Abbiamo intervistato Stefano Marafante, Direttore del Teatro de’ Servi di Roma e del Teatro Cinema Martinitt di Milano in merito all’attuale situazione che vive il mondo della cultura.

 D: Il 25 ottobre è stato reso pubblico l’appello del mondo dello spettacolo e della cultura affinché non venissero chiusi teatri e cinema. Tuttavia, le nuove misure entrate in vigore dal novembre scorso dimostrano che tale appello non è stato ascoltato o non è stato possibile ascoltarlo; come si sta vivendo questa situazione?
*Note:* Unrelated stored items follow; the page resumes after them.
-- ==== Sys2Proof/Machine/Barrier.lean ====
section
/-! DEFINITION. Barrier words and fixed barriers (chapter 13), block handles (R319) and the snapshots that a
BLKBAR of a ROLLBACK launch takes (R313, R467). -/

namespace Sys2Proof.Machine

/-! ## The barrier word (R300) -/

/-- The fields of a barrier word. -/
structure BWord where
  ph : Bool
  init : Bool
  ws : Nat
  lws : Nat
  tx : Int
  exp : Nat
  arr : Nat
  cc : Nat
  lc : Nat
  deriving DecidableEq, Repr

/-- The fields read from a word (R300). -/
def BWord.ofBits (b : BitVec 64) : BWord :=
  { ph := b.getLsbD 63, init := b.getLsbD 62, ws := bitsOf b.toNat 59 3, lws := bitsOf b.toNat 56 3,
    tx := (b.extractLsb' 46 10).toInt, exp := bitsOf b.toNat 34 12, arr := bitsOf b.toNat 22 12,
    cc := bitsOf b.toNat 11 11, lc := bitsOf b.toNat 0 11 }

/-- The word of its fields (R300). -/
def BWord.toBits (w : BWord) : BitVec 64 :=
  BitVec.ofNat 64 (b2n w.ph * 2 ^ 63 + b2n w.init * 2 ^ 62 + w.ws * 2 ^ 59 + w.lws * 2 ^ 56 +
    (w.tx % 1024).toNat * 2 ^ 46 + w.exp * 2 ^ 34 + w.arr * 2 ^ 22 + w.cc * 2 ^ 11 + w.lc)

/-- The site's test: the phase completes (R302). -/
def BWord.completes (w : BWord) : Bool := w.init && decide (w.exp ≤ w.arr) && decide (w.tx = 0)

/-- The word after the test of the site (R302). -/
def BWord.test (w : BWord) : BWord :=
  if w.completes then { w with ph := !w.ph, lws := w.ws, ws := 0, lc := w.cc, cc := 0, arr := 0 } else w

/-- A member arrival at a scope (R301). -/
def BWord.member (w : BWord) (scope : Nat) : BWord := { w with arr := w.arr + 1, ws := max w.ws scope }

/-- A transfer arrival at a scope with a packed count (R301). -/
def BWord.transfer (w : BWord) (scope count : Nat) : BWord :=
  { w with tx := w.tx - 1, ws := max w.ws scope, cc := min 2047 (w.cc + count) }

/-- The held arrivals performed oldest first as the first operations of a new phase; one that finds ARR ≥ EXP stays
held (R302). -/
def BWord.drain (w : BWord) : List Nat → BWord × List Nat
  | [] => (w, [])
  | h :: rest =>
    if w.exp ≤ w.arr then
      let (w', l) := w.drain rest
      (w', h :: l)
    else ((w.member h).test).drain rest

/-- The phases that held arrivals complete as they are performed (R302). -/
def BWord.turns (w : BWord) : List Nat → Nat
  | [] => 0
  | h :: rest => if w.exp ≤ w.arr then 0 else b2n (w.member h).completes + ((w.member h).test).turns rest

/-- A word of a block. -/
def Block.word (b : Block) (k : Nat) : BWord := .ofBits ((b.words[k]?).getD 0)

/-- The held arrivals of a word of a block. -/
def Block.heldOn (b : Block) (k : Nat) : List Nat := (b.held[k]?).getD []

/-- The phases that a word of a block has completed. -/
def Block.phase (b : Block) (k : Nat) : Nat := (b.phases[k]?).getD 0

/-- The phase to which an engine's arrival on a word belongs: the one that runs, or for one that is held the phase in which it will be
performed, as the first operations of the coming phases take EXP held arrivals each (R302). -/
def Block.arrivalPhase (b : Block) (k : Nat) : Nat :=
  let w := b.word k
  if w.exp ≤ w.arr then b.phase k + 1 + (b.heldOn k).length / w.exp else b.phase k

/-- A word of a block after an operation and the test of the site (R302). -/
def Block.settle (b : Block) (k : Nat) (w : BWord) : Block :=
  if w.completes then
    let (w', h) := w.test.drain (b.heldOn k)
    { b with words := b.words.set k w'.toBits, held := b.held.set k h, phases := b.phases.set k (b.phase k + 1 + w.test.turns (b.heldOn k)) }
  else { b with words := b.words.set k w.toBits }

/-- The watchdog count of a context restarts (R223). -/
def State.restartDog (s : State) (ctx : Nat) : State := s.modCtx ctx fun c => { c with dog := 0, rung := false }

/-- An operation on a word of a block (R302); a phase that completes restarts the watchdog count (R315). -/
def State.wordOp (s : State) (bid k : Nat) (f : BWord → BWord) : State :=
  match s.blocks[bid]? with
  | none => s
  | some b =>
    let w := f (b.word k)
    let s := s.modBlock bid fun b => b.settle k w
    if w.completes then s.restartDog (s.ctxOfKernel b.kid) else s

/-- A member arrival by an engine or a BARD: held when ARR ≥ EXP (R302). -/
def State.engineArrive (s : State) (bid k scope : Nat) : State :=
  match s.blocks[bid]? with
  | none => s
  | some b =>
    let w := b.word k
    if w.exp ≤ w.arr then s.modBlock bid fun b => { b with held := b.held.set k (b.heldOn k ++ [scope]) }
    else s.wordOp bid k (·.member scope)

/-! ## What is aimed at a word -/

/-- The word that a tile operation's completion names (R329). -/
def TileOp.word (o : TileOp) : Option Nat :=
  match o.ins with
  | .tzero _ _ _ k e => if e = 1 then some k.toNat else none
  | .tmma _ _ _ _ _ _ _ _ _ k e _ _ => if e = 1 then some k.toNat else none
  | .tmmas _ _ _ _ _ _ _ k e _ _ => if e = 1 then some k.toNat else none
  | .tdrain _ _ _ _ _ _ _ _ k e _ => if e = 1 then some k.toNat else none
  | _ => none

/-- The copies aimed at a word of a block that have not landed (R283). -/
def State.copiesAt (s : State) (bid k : Nat) : Nat :=
  (s.copies.filter fun c => c.open' && c.k == k && c.recips.contains bid).length

/-- The incomplete tile operations that name a word of a block. -/
def State.tilesAt (s : State) (bid k : Nat) : Nat :=
  (s.tileOps.filter fun o => o.open' && o.bid == bid && o.word == some k).length

/-- The pending BARDs of every group aimed at a word of a block. -/
def State.bardsAt (s : State) (bid k : Nat) : Nat :=
  s.groups.foldl (fun n g => n + (g.bards.filter fun x => x.k == k &&
    (if x.win then s.stageBlock g.bid x.stage == some bid else g.bid == bid)).length) 0

/-- The member arrivals outstanding on a word (R302). -/
def State.outstanding (s : State) (bid k : Nat) : Nat :=
  (((s.blocks[bid]?).map fun b => (b.heldOn k).length).getD 0) + s.bardsAt bid k + s.tilesAt bid k

/-! ## The block that an instruction names (R304, R319) -/

/-- What a handle or a window names: a block, a block not yet placed, or nothing. -/
inductive Target where
  | bad
  | wait
  | block (bid : Nat)
  deriving DecidableEq, Repr

/-- The block of a kernel at a position, coordinate and stage. -/
def State.blockAt (s : State) (kid pos coord stage : Nat) : Option Nat :=
  (indices s.blocks.length fun i => match s.blocks[i]? with
    | some b => b.kid == kid && b.pos == pos && b.coord == coord && b.stage == stage
    | none => false).head?

/-- The block that a handle names for a cadence stream (R319). -/
def State.handleTarget (s : State) (sid : Nat) (h : Word) : Target :=
  match s.streams[sid]? with
  | none => .bad
  | some x =>
    match s.kernels[x.kid]? with
    | none => .bad
    | some k =>
      let ix := h.toNat % 2 ^ 16
      let st := h.toNat / 2 ^ 16 % 8
      if 2 ^ 19 ≤ h.toNat ∨ k.nstage ≤ st ∨ k.ncoord ≤ ix then .bad
      else match s.blockAt x.kid x.pos ix st with
        | none => .wait
        | some bid => match s.blocks[bid]? with
          | some b => if b.gone then .bad else if b.bst = .placed then .block bid else .wait
          | none => .wait

/-- The block whose word a barrier instruction names (R304); one that is saved or in the reserve is waited for.
(DEDUCED, log entry 95) -/
def State.barTarget (s : State) (win st : Nat) (a : BitVec 8) : Target :=
  match s.issue.who with
  | .stream sid => match s.streams[sid]? with
    | some x => s.handleTarget sid (x.u.getS a.toNat)
    | none => .bad
  | .group gid => match s.groups[gid]? with
    | none => .bad
    | some g => if win = 0 then .block g.bid
      else match s.padTarget g.bid (BitVec.ofNat 4 (8 + st)) with
        | some bid => if s.placed bid then .block bid else .wait
        | none => .bad

/-- The pad offset of a word of the issuer's block, as TVAL of PAD_BOUNDS (R22, R396). -/
def State.wordOff (s : State) (k : Nat) : Nat :=
  (((s.bidOf s.issue.who).bind (s.blocks[·]?)).map fun b => b.padsz - 128 + 8 * k).getD 0

/-- Every live thread of the group takes part in the issue (R305). -/
def State.wholeGroup (s : State) : Bool :=
  match s.issue.who with
  | .stream _ => true
  | .group gid => match s.groups[gid]? with
    | some g => g.liveLanes.all fun t => s.issue.lanes.contains (gid, t)
    | none => false

/-- A barrier instruction on a word: the guard, the target, whether the whole group takes part, then the effect,
which answers the state after it, a wait, or BARRIER_MISUSE. -/
def State.barOp (s : State) (g : BitVec 4) (win st : Nat) (a : BitVec 8) (k : Nat) (whole : Bool)
    (act : State → Nat → Except (Option Cause) State) : State :=
  if !s.uguard g then s.advanceU
  else match s.barTarget win st a with
    | .bad => s.trapU .padBounds (s.wordOff k)
    | .wait => s.waitU
    | .block bid =>
      if whole ∧ s.wholeGroup = false then s.trapU .barrierMisuse 0
      else match act s bid with
        | .ok s => s.unwaitU.advanceU
        | .error none => s.waitU
        | .error (some c) => s.trapU c 0

/-- The word of a block in a state. -/
def State.word (s : State) (bid k : Nat) : BWord := ((s.blocks[bid]?).map fun b => b.word k).getD (.ofBits 0)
R: La Bilancia che gestisce il Teatro de’ Servi a Roma e il Teatro Cinema Martinitt a Milano, due città distanti e più che mai vicine in questo frangente. Dopo un iniziale momento di sgomento e grande indignazione, è poi risultato chiaro che la chiusura di cinema e teatri facesse parte di un nuovo piano di urgenza per affrontare una situazione sanitaria nazionale che dopo l’estate era tornata ad essere emergenziale. Chiudere è stato un segnale inevitabile che equivaleva a dire agli italiani “è fortemente consigliato restare a casa’’. Considerando l’impegno come esercenti nel garantire la sicurezza dei lavoratori e del pubblico, le statistiche rassicuranti diffuse dall’AGIS e gli appelli lanciati sui social è stato impossibile non vivere questo momento come un sacrificio sia per il settore che per la popolazione. Chiudere, per noi, ha significato “fare la nostra parte”. Dopo più di un mese dal dpcm del 24 ottobre possiamo dire che limitare le attività del tempo libero è stata ed è una leva vincente per abbassare i contagi, sia nella prima che nella seconda ondata pandemica.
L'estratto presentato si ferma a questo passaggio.